═══ Provided data

-- ==== Sys2Proof/Machine/Access.lean ====
section
/-! DEFINITION. Access to registers (R12 to R16, R45 to R47): which register an address names, what a read returns,
confidential coarsening included (R349, Table 13.7), and what a write does: the writes that are commands run the same
effects as the commands' own rows. -/
namespace Sys2Proof.Machine

-- Addresses

/-- What an address names: a register of this module, an offset in an agent's window, an address of another spire, or
nothing, with the offset that the error carries (Table 10.4). -/
inductive Place where
  | own (r : Reg) (i : Nat)
  | agent (node off : Nat)
  | far (spire off : Nat)
  | hole (detail : Nat)
  deriving DecidableEq, Repr

/-- The register and index at an offset, among Varlor's registers or those of an agent's window. -/
def regAt (inAgent : Bool) (addr : Nat) : Option (Reg × Nat) :=
  Reg.all.findSome? (fun r =>
    let i := (addr - r.base) / 8
    if r.isAgent == inAgent && decide (r.base ≤ addr) && addr % 8 == 0 && decide (r.first ≤ i) && decide (i ≤ r.last) then
      some (r, i)
    else none)

/-- Where agent windows begin and end (R46). -/
abbrev agentBase : Nat := 0x10000000
abbrev agentEnd : Nat := 0x14000000

/-- Table 10.4: the offset of an address within its window. -/
def windowOffset (addr : Nat) : Nat :=
  if addr < 0x1200000 then addr % 0x100000
  else if agentBase ≤ addr && addr < agentEnd then addr % 0x10000
  else addr % 0x1000000

namespace State

/-- The module holds the coordinator role (R47). -/
def isCoordinator (s : State) : Bool :=
  s.isActive && (match s.plan.cur with | some p => p.coordinatorFlag | none => false)

/-- An address with bit 47 clear. -/
def placeLocal (s : State) (addr : Nat) : Place :=
  if agentBase ≤ addr && addr < agentEnd then
    let n := (addr - agentBase) / 0x10000
    if addr % 8 == 0 && s.boundNodes.contains n then .agent n (addr % 0x10000) else .hole (windowOffset addr)
  else
    match regAt false addr with
    | some (r, i) => .own r i
    | none => .hole (windowOffset addr)

/-- What an address names (R45 to R47). -/
def placeOf (s : State) (addr : Nat) : Place :=
  let a := addr % 2 ^ 48
  if a < 2 ^ 47 then s.placeLocal a
  else if s.isCoordinator then
    let spire := a / 2 ^ 40 % 128
    if spire = s.spire then s.placeLocal (a % 2 ^ 40) else .far spire (a % 2 ^ 40)
  else .hole (windowOffset a)

-- Confidential coarsening (Table 13.7, R407)

end State

/-- The registers that hold counters under Table 13.7, each with the field that counts. -/
def counterField (r : Reg) : Option (Nat × Nat) :=
  match r with
  | .BELL_COUNT | .REP_COUNT | .GRD_COUNT | .GRAPH_COUNT | .SEN_COUNT | .CHK_COUNT | .MBX_COUNT | .ETH_COUNT
  | .LANT_COUNT | .KEY_COUNT | .TWIN_COUNT | .AG_COUNT => some (0, 64)
  | .CHK_STATE => some (16, 32)
  | .BELF_ALARM => some (8, 24)
  | .PORT_STATUS => some (32, 32)
  | .AG_PORT => some (32, 16)
  | _ => none

/-- The numbers of those registers. -/
def counterRegs : List Nat := (Reg.all.filter (fun r => (counterField r).isSome)).map (·.ctorIdx)

namespace State

/-- The counters are latched (Table 13.7). -/
def latchCounters (s : State) : State :=
  let l : RegMap := s.regs.filter (fun e => counterRegs.contains e.1.r)
  { s with eth := { s.eth with latched := l, latchedMs := s.lant.now / 1000000 } }

/-- A word whose counting field shows what was latched, rounded down to a multiple of 65,536. -/
def coarsened (s : State) (r : Reg) (node i : Nat) (w : Word) : Word :=
  match counterField r with
  | none => w
  | some (lo, len) =>
    let old := match s.eth.latched.find (keyOf r node i) with | some x => x | none => resetOf r node i
    putBits w lo len (coarse (getBits old lo len))

/-- A reading on a grid: an average over the last whole second is not known to the model (Table 13.7). -/
def onGrid (s : State) (f : Fld) (w : Word) (num den : Nat) : Word × State :=
  let (n, s1) := s.draw
  (putBits w f.lo f.len (Config.freeValue n % ((2 ^ f.len - 1) * den / num + 1) * num / den), s1)

/-- PWR_RAIL, PWR_STATUS and TWIN_FEED as confidential mode shows them: 25 mV, 5 W and 1 °C steps. -/
def coarsePower (s : State) (r : Reg) (i : Nat) (w : Word) : Word × State :=
  match r with
  | .PWR_RAIL =>
    let (w1, s1) := s.onGrid F.PWR_RAIL_MV w 25 1
    s1.onGrid F.PWR_RAIL_MA w1 5000000 (railMv.getD i 1000)
  | .PWR_STATUS =>
    let (w1, s1) := s.onGrid F.PWR_STATUS_CORE_MV w 25 1
    s1.onGrid F.PWR_STATUS_TJ_MAX w1 10 1
  | .TWIN_FEED => s.onGrid F.TWIN_FEED_MA w 5000 72
  | _ => (w, s)

-- Reading

/-- Word `i` of the descriptor that GRAPH_TASK_SEL names: its results written, byte 0x78 its state (Table 7.6). -/
def taskWord (s : State) (i : Nat) : Word :=
  match s.taskOf (s.g F.GRAPH_TASK_SEL_ITEM) with
  | none => 0
  | some t =>
    let d := if t.kind = Kind.scalar && !t.results.isEmpty then
        t.desc.take 0x40 ++ fit 32 (t.results.map (leBytes 8)).flatten ++ t.desc.drop 0x60
      else t.desc
    BitVec.ofNat 64 (field (d.set 0x78 (BitVec.ofNat 8 t.state)) (8 * i) 8)

/-- The instant of a read of LANT_NOW_NS is open within the round: fabric time has not reached the next boundary. -/
def readTime (s : State) : State :=
  let (n, s1) := s.draw
  let next := s.g F.LANT_ROUND_BASE_TIME_T_BASE + (s.round + 1 - s.g F.BELL_ROUND_BASE_N_BASE) * s.roundNs
  let v := Config.freeValue n
  s1.readNow (s.lant.now + v / 65536 % max 1 (next - s.lant.now)) v

/-- One word of this module's registers is read, with what the read does. -/
def readOwn (s : State) (r : Reg) (i : Nat) : Word × State :=
  let w := s.rd r 0 i &&& BitVec.ofNat 64 r.readMask
  match r with
  | .GRAPH_TASK_WORD => (s.taskWord i, s)
  | .SEN_STAT => (s.senWord i, s)
  | .BELF_READ_WORD =>
    (s.windowWord i, if i = 1023 then s.loadWindow ((s.g F.BELF_READ_SEL_WINDOW + 1) % 2 ^ 18) else s)
  | .BELF_SENT => ((s.belf.sentinel.getD i (Voted.of 0)).vote, s.belfSentRead i)
  | .TWIN_CAP_WORD => (s.capWord i, if i = 1023 then s.capWordAdvance else s)
  | .ETH_QP_WORD => (s.rd r (s.g F.ETH_QP_SEL_QP) i, s)
  | .ETH_CFG => (if s.confidential then putBits w F.ETH_CFG_MACSEC.lo 1 1 else w, s)
  | .LANT_NOW_NS => let t := s.readTime; (t.rd .LANT_NOW_NS 0 0, t)
  | _ =>
    if s.confidential then s.coarsePower r i (s.coarsened r 0 i w) else (w, s)

/-- Word `i` of the table page that AG_TBL_SEL names (R396, R397). -/
def tableWord (s : State) (node i : Nat) : Word :=
  let a := s.ag node
  let t := s.ga F.AG_TBL_SEL_TABLE node 0
  let bank := if s.ga F.AG_TBL_SEL_BANK node 0 = 1 then a.shadow else a.active
  let k := 512 * s.ga F.AG_TBL_SEL_PAGE node 0 + i
  let v :=
    if t = 1 then bank.l2p.getD k 0
    else if t = 2 then
      match a.flows[k]? with
      | some (e : FlowEntry) => e.word + (if e.active then 2 ^ 26 else 0) + (if e.shadow then 2 ^ 27 else 0)
      | none => 0
    else
      let m := bank.slots.getD (t - 16) []
      m.getD (2 * k) 0 + m.getD (2 * k + 1) 0 * 2 ^ 32
  BitVec.ofNat 64 v

/-- One word of an agent's registers is read (R46, R391). -/
def readAgent (s : State) (node : Nat) (r : Reg) (i : Nat) : Word × State :=
  let w := s.rd r node i &&& BitVec.ofNat 64 r.readMask
  match r with
  | .AG_TBL_WORD => (s.tableWord node i, if i = 511 then s.agTblWordAdvance node else s)
  | _ => (if s.bn F.AG_CFG_COARSE node || s.confidential then s.coarsened r node i w else w, s)

-- Writing

/-- The bits of a word of ETH_ADDR that have a name (ETH_ADDR). -/
def addrMask (i : Nat) : Nat :=
  match i with
  | 7 => 0xFFFFFFFF
  | 8 => 0x3FFF
  | 9 => 0xFFFF
  | 10 => 0xF3F3F3F
  | _ => 0xFFFFFFFFFFFFFFFF

/-- The legal values of the RW fields, register by register (the tables' own ranges, R300, R327). -/
def legalWrite (s : State) (r : Reg) (i : Nat) (v : Word) : Bool :=
  let b := getBits v
  match r with
  | .PLAN_LOAD_LEN => decide (b 0 29 ≤ 268435456)
  | .DISC_CFG => decide (1 ≤ b 0 16) && decide (b 0 16 ≤ b 16 16)
  | .BELL_CFG => decide (1 ≤ b 0 4) && decide (b 0 4 ≤ 12) && decide (b 4 4 ≤ 7) && decide (b 8 4 ≤ 3)
  | .REP_CFG => decide (1 ≤ b 0 4)
  | .GRD_CFG => decide (4 ≤ b 16 16)
  | .GRAPH_ECN => decide (1 ≤ b 0 4) && decide (b 0 4 ≤ 8) && decide (1 ≤ b 16 16)
  | .GRAPH_ECN_RATE => decide (b 32 32 ≤ s.portRate)
  | .MBX_CFG => decide (4 ≤ b 0 16)
  | .LANT_CFG =>
    decide (1 ≤ b 4 10) && decide (b 4 10 ≤ 500) && decide (b 16 8 ≤ 127)
      && (decide (b 40 4 ≤ 1) || decide (12 ≤ b 40 4)) && decide (b 44 4 ≤ 3)
      && (b 0 1 == 0 || s.lantState == LState.reference)
  | .BELF_CFG =>
    decide (1 ≤ b 0 16) && decide (b 0 16 ≤ 3600) && decide (64 ≤ b 16 16) && decide (1 ≤ b 32 16)
      && decide (alarmFloor (b 16 16) s.roundNs ≤ s.gi F.BELF_ETH_BUDGET_RATE 0)
  | .BELF_SHARE => b 0 13 != 0
  | .BELF_ETH_BUDGET => i != 0 || decide (alarmFloor (s.g F.BELF_CFG_REPEAT) s.roundNs ≤ v.toNat)
  | .TWIN_CFG => decide (64 ≤ b 32 32)
  | .PWR_CFG => b 0 2 != 3 && b 8 8 != 0
  | .CHK_CFG =>
    let tap := b 8 4
    b 0 2 != 3 && decide (tap ≤ 8)
      && (tap == 0 || (b 4 1 == 1 && (b 2 2 == 0 || (b 2 2 == 1 && tap == Tap.exp))))
  | _ => true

══════

Assignment.
The task calls for all lines in the entries that hold "commands".

Output of the exercise.
confidential coarsening included (R349, Table 13.7), and what a write does: the writes that are commands run the same
effects as the commands' own rows. -/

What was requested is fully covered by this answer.